- [TASK]:
Locate, in the data below, the line that contains "given up. -/" and the line that contains "or further, is"; reproduce exactly those two lines and every line between them, nothing more.

Dataset excerpts:
Segment Open
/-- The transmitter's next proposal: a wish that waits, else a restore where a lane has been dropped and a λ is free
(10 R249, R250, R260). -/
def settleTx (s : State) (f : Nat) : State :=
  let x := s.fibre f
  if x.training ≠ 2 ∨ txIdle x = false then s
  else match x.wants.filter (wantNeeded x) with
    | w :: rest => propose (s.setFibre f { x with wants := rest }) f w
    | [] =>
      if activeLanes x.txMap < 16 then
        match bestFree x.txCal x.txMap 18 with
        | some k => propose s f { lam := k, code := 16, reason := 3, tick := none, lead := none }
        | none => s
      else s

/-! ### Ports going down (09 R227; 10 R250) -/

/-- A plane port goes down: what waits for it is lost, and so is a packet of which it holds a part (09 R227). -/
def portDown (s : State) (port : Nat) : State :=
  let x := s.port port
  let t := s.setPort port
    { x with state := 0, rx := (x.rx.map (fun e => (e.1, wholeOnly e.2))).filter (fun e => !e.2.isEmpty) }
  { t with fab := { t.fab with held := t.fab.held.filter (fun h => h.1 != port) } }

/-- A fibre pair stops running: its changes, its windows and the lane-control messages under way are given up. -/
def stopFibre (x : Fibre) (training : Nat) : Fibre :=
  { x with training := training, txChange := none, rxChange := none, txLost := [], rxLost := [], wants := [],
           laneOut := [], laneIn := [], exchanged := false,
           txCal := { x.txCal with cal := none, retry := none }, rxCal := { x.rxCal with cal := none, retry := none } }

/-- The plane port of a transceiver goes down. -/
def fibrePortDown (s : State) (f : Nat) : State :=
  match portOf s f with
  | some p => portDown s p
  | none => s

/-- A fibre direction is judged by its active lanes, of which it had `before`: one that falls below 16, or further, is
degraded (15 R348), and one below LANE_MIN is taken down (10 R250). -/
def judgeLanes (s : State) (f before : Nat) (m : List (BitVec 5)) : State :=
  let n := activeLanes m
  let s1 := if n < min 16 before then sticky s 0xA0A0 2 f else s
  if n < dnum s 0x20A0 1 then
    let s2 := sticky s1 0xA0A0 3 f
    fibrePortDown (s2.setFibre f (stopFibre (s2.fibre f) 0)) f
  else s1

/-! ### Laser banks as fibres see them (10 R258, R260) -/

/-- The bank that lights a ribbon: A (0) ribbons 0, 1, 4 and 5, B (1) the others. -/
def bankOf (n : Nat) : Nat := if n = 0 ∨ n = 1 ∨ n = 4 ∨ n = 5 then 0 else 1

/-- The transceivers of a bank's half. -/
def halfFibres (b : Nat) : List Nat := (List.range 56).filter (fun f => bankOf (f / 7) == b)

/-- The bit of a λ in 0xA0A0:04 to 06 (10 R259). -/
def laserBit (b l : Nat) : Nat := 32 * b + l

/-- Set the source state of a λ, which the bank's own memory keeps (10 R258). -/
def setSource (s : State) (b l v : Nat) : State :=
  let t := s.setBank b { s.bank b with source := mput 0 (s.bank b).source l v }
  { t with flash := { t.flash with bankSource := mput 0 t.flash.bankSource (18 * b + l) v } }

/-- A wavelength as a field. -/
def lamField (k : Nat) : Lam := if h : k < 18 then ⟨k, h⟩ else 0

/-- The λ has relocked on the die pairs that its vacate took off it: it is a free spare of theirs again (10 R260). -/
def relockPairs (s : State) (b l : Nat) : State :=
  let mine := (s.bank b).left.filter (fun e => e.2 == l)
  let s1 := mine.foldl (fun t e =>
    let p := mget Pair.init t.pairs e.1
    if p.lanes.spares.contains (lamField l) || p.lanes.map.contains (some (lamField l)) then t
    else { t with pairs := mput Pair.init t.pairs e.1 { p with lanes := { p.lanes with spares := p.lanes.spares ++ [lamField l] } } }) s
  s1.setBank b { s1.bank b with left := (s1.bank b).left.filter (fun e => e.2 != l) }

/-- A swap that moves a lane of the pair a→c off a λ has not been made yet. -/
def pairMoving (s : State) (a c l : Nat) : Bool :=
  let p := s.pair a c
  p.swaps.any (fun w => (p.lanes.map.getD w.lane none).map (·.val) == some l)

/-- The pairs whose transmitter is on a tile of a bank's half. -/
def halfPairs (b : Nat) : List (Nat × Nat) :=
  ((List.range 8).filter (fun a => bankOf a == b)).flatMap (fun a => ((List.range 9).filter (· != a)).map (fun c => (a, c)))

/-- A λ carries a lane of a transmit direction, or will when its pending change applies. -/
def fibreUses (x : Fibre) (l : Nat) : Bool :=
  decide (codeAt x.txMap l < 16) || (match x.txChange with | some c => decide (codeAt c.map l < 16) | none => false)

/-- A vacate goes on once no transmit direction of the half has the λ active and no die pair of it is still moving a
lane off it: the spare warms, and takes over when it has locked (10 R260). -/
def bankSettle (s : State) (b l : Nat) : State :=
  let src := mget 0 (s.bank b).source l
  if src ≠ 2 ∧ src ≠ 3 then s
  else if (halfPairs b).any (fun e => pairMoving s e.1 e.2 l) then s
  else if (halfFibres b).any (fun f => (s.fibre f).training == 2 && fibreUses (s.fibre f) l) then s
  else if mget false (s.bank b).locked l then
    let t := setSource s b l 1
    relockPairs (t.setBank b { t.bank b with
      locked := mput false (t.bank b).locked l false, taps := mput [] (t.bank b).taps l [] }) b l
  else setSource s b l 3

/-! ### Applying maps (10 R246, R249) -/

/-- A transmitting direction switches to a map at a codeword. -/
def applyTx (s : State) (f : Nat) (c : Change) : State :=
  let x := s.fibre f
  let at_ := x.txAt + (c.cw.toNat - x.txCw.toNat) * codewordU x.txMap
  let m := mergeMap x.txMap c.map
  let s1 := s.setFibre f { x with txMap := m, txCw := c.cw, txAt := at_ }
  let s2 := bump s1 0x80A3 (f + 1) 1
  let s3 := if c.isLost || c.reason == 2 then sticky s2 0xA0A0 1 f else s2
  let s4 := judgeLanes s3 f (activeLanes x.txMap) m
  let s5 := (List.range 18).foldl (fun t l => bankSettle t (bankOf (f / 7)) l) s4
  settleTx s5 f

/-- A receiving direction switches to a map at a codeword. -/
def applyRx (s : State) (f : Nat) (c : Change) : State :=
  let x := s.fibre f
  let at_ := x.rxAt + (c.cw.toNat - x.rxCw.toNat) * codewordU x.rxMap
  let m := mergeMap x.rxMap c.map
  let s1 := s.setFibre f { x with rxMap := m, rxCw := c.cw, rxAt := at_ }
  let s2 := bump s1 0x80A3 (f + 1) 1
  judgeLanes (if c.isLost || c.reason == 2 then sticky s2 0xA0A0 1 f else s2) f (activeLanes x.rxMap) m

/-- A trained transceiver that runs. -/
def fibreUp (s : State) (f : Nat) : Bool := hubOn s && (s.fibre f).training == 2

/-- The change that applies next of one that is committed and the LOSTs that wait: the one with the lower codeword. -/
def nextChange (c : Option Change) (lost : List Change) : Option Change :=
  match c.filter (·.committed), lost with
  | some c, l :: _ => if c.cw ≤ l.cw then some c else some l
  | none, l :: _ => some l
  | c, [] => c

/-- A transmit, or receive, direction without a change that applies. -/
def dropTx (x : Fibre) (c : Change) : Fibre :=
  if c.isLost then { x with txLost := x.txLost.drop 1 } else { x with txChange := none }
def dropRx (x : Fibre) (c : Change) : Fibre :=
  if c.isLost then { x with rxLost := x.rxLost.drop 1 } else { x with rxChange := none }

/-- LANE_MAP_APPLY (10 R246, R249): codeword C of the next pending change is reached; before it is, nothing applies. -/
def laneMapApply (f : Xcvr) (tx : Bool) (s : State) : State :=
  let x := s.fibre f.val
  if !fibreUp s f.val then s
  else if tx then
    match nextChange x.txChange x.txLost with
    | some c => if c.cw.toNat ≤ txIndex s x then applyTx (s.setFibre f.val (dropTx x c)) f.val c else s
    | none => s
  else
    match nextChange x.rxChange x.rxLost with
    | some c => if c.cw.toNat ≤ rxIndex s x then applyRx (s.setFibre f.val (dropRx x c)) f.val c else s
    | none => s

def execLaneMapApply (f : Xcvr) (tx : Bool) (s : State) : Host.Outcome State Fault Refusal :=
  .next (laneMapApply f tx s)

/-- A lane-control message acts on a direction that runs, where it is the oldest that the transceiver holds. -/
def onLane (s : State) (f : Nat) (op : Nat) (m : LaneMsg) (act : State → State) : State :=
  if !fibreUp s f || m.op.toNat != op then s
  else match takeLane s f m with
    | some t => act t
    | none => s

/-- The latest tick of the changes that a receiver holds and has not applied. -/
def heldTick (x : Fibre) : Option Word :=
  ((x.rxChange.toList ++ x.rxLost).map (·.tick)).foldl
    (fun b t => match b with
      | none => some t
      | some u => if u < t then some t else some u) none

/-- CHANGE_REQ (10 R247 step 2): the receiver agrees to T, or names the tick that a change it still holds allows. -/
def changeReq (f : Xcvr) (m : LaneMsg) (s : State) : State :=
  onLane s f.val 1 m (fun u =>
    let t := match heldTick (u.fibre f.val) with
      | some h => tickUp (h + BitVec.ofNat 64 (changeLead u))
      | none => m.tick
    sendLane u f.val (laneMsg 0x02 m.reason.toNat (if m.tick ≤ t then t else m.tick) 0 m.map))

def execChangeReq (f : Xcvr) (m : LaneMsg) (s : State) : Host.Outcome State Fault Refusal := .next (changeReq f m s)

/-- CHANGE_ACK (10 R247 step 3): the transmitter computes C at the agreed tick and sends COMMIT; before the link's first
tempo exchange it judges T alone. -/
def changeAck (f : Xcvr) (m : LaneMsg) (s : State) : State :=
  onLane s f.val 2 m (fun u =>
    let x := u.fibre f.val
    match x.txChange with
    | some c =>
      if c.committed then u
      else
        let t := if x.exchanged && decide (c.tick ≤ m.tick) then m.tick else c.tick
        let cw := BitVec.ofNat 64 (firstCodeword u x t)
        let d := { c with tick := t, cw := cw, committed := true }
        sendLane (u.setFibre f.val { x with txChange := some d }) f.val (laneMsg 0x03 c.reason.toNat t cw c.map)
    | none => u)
Segment Closed
- [TASK RESPONSE]:
/-- A fibre pair stops running: its changes, its windows and the lane-control messages under way are given up. -/
def stopFibre (x : Fibre) (training : Nat) : Fibre :=
  { x with training := training, txChange := none, rxChange := none, txLost := [], rxLost := [], wants := [],
           laneOut := [], laneIn := [], exchanged := false,
           txCal := { x.txCal with cal := none, retry := none }, rxCal := { x.rxCal with cal := none, retry := none } }

/-- The plane port of a transceiver goes down. -/
def fibrePortDown (s : State) (f : Nat) : State :=
  match portOf s f with
  | some p => portDown s p
  | none => s

/-- A fibre direction is judged by its active lanes, of which it had `before`: one that falls below 16, or further, is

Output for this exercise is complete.